• _Aim of the task_
Each entry should be written out again exactly, so that nothing is lost.
Start of Block
theorem MemOk.fetchFor {g : Nat} {ls : List Loc} {wide : Bool} (h : s.MemOk) : (s.fetchFor g ls wide).MemOk := by
  unfold State.fetchFor
  extract_lets +onlyGivenNames c t s1 s2
  have hs2 : s2.MemOk := .foldl (.raceAt h) fun _ _ h1 => .recallLine (.ite (.drainLine h1) h1)
  exact .foldl hs2 fun _ _ h2 => .ite (.fill (.dropLine (.settleLine h2))) (.ite h2 (.fill h2))

theorem MemOk.shedCache {g : Nat} {ls : List Loc} (h : s.MemOk) : (s.shedCache g ls).MemOk :=
  .ite h (.foldl h fun _ _ h1 => .dropLine (.writeBack h1))

theorem MemOk.loadBytes {g : Nat} {ls : List Loc} {wide : Bool} (h : s.MemOk) : (s.loadBytes g ls wide).1.MemOk :=
  .shedCache (.fetchFor h)

theorem MemOk.atomicRead {g : Nat} {ls : List Loc} {wide : Bool} (h : s.MemOk) : (s.atomicRead g ls wide).1.MemOk :=
  .loadBytes (.drainStrict (.foldl h fun _ _ h1 => .drainLine h1))

theorem MemOk.atomicWrite {g : Nat} {ls : List Loc} {bs : List Byte} {wide : Bool} (h : s.MemOk) :
    (s.atomicWrite g ls bs wide).MemOk :=
  .foldl h fun _ _ h1 => .ite (.putUnit h1) (.ite (.updateCopy (.performHome h1)) (.writeL1 h1))

theorem MemOk.releaseLocal {g : Nat} {sc : Scope} (h : s.MemOk) : (s.releaseLocal g sc).MemOk := by
  unfold State.releaseLocal
  split
  · exact h
  · exact h
  · exact .drainGroup h
  · exact .ite (.drainFifo (.drainGroup h)) (.drainGroup h)
  · exact .drainFifo (.drainGroup h)

theorem MemOk.acquire {g : Nat} {sc : Scope} (h : s.MemOk) : (s.acquire g sc).MemOk := .ite (.invalidate h) h
theorem MemOk.chargeHost {t n : Nat} (h : s.MemOk) : (s.chargeHost t n).MemOk := .chargeUnits h

/-! ### Sage -/

theorem MemOk.shedL1 {c : Nat} (h : s.MemOk) : (s.shedL1 c).MemOk := .foldl h fun _ _ h1 => .dropLine (.writeBack h1)

theorem MemOk.giveSpad {key n : Nat} (h : s.MemOk) : (s.giveSpad key n).MemOk := by
  unfold State.giveSpad
  split
  · exact h
  · exact .setBlock (.foldl (.ite (.shedL1 h) h) fun _ _ h1 => .wipeRange h1)

theorem MemOk.zeroTile {c q : Nat} (h : s.MemOk) : (s.zeroTile c q).MemOk := .wipeRange h
theorem MemOk.zeroAcc {c q : Nat} (h : s.MemOk) : (s.zeroAcc c q).MemOk := .wipeRange h

theorem MemOk.giveTiles {key n : Nat} (h : s.MemOk) : (s.giveTiles key n).MemOk := by
  unfold State.giveTiles
  split
  · exact h
  · exact .setBlock (.foldl h fun _ _ h1 => .zeroTile h1)

theorem MemOk.giveAccs {key n : Nat} (h : s.MemOk) : (s.giveAccs key n).1.MemOk := by
  unfold State.giveAccs
  split
  · exact h
  · exact .setBlock (.foldl h fun _ _ h1 => .zeroAcc h1)

theorem MemOk.giveUnits {g : Nat} {cls : ResClass} {n first : Nat} (h : s.MemOk) :
    (s.giveUnits g cls n first).MemOk := by
  unfold State.giveUnits
  extract_lets +onlyGivenNames key
  split
  · exact .onGroup h
  · exact .giveSpad h
  · exact .giveTiles h
  · exact .foldl (.giveAccs h) fun _ _ h1 => .modRegs h1

/-! ### Ops -/

theorem MemOk.writeNow {g : Nat} {o : Opnd} {n : Nat} {lanes : Lanes} {f : Nat → Nat} (h : s.MemOk) :
    (s.writeNow g o n lanes f).MemOk := by
  unfold State.writeNow
  split
  · exact h
  · exact .onGroup h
End of Block
• _Written solution_
theorem MemOk.fetchFor {g : Nat} {ls : List Loc} {wide : Bool} (h : s.MemOk) : (s.fetchFor g ls wide).MemOk := by
  unfold State.fetchFor
  extract_lets +onlyGivenNames c t s1 s2
  have hs2 : s2.MemOk := .foldl (.raceAt h) fun _ _ h1 => .recallLine (.ite (.drainLine h1) h1)
  exact .foldl hs2 fun _ _ h2 => .ite (.fill (.dropLine (.settleLine h2))) (.ite h2 (.fill h2))

theorem MemOk.shedCache {g : Nat} {ls : List Loc} (h : s.MemOk) : (s.shedCache g ls).MemOk :=
  .ite h (.foldl h fun _ _ h1 => .dropLine (.writeBack h1))

theorem MemOk.loadBytes {g : Nat} {ls : List Loc} {wide : Bool} (h : s.MemOk) : (s.loadBytes g ls wide).1.MemOk :=
  .shedCache (.fetchFor h)

theorem MemOk.atomicRead {g : Nat} {ls : List Loc} {wide : Bool} (h : s.MemOk) : (s.atomicRead g ls wide).1.MemOk :=
  .loadBytes (.drainStrict (.foldl h fun _ _ h1 => .drainLine h1))

theorem MemOk.atomicWrite {g : Nat} {ls : List Loc} {bs : List Byte} {wide : Bool} (h : s.MemOk) :
    (s.atomicWrite g ls bs wide).MemOk :=
  .foldl h fun _ _ h1 => .ite (.putUnit h1) (.ite (.updateCopy (.performHome h1)) (.writeL1 h1))

theorem MemOk.releaseLocal {g : Nat} {sc : Scope} (h : s.MemOk) : (s.releaseLocal g sc).MemOk := by
  unfold State.releaseLocal
  split
  · exact h
  · exact h
  · exact .drainGroup h
  · exact .ite (.drainFifo (.drainGroup h)) (.drainGroup h)
  · exact .drainFifo (.drainGroup h)

theorem MemOk.acquire {g : Nat} {sc : Scope} (h : s.MemOk) : (s.acquire g sc).MemOk := .ite (.invalidate h) h
theorem MemOk.chargeHost {t n : Nat} (h : s.MemOk) : (s.chargeHost t n).MemOk := .chargeUnits h

/-! ### Sage -/

theorem MemOk.shedL1 {c : Nat} (h : s.MemOk) : (s.shedL1 c).MemOk := .foldl h fun _ _ h1 => .dropLine (.writeBack h1)

theorem MemOk.giveSpad {key n : Nat} (h : s.MemOk) : (s.giveSpad key n).MemOk := by
  unfold State.giveSpad
  split
  · exact h
  · exact .setBlock (.foldl (.ite (.shedL1 h) h) fun _ _ h1 => .wipeRange h1)

theorem MemOk.zeroTile {c q : Nat} (h : s.MemOk) : (s.zeroTile c q).MemOk := .wipeRange h
theorem MemOk.zeroAcc {c q : Nat} (h : s.MemOk) : (s.zeroAcc c q).MemOk := .wipeRange h

theorem MemOk.giveTiles {key n : Nat} (h : s.MemOk) : (s.giveTiles key n).MemOk := by
  unfold State.giveTiles
  split
  · exact h
  · exact .setBlock (.foldl h fun _ _ h1 => .zeroTile h1)

theorem MemOk.giveAccs {key n : Nat} (h : s.MemOk) : (s.giveAccs key n).1.MemOk := by
  unfold State.giveAccs
  split
  · exact h
  · exact .setBlock (.foldl h fun _ _ h1 => .zeroAcc h1)

theorem MemOk.giveUnits {g : Nat} {cls : ResClass} {n first : Nat} (h : s.MemOk) :
    (s.giveUnits g cls n first).MemOk := by
  unfold State.giveUnits
  extract_lets +onlyGivenNames key
  split
  · exact .onGroup h
  · exact .giveSpad h
  · exact .giveTiles h
  · exact .foldl (.giveAccs h) fun _ _ h1 => .modRegs h1

/-! ### Ops -/

theorem MemOk.writeNow {g : Nat} {o : Opnd} {n : Nat} {lanes : Lanes} {f : Nat → Nat} (h : s.MemOk) :
    (s.writeNow g o n lanes f).MemOk := by
  unfold State.writeNow
  split
  · exact h
  · exact .onGroup h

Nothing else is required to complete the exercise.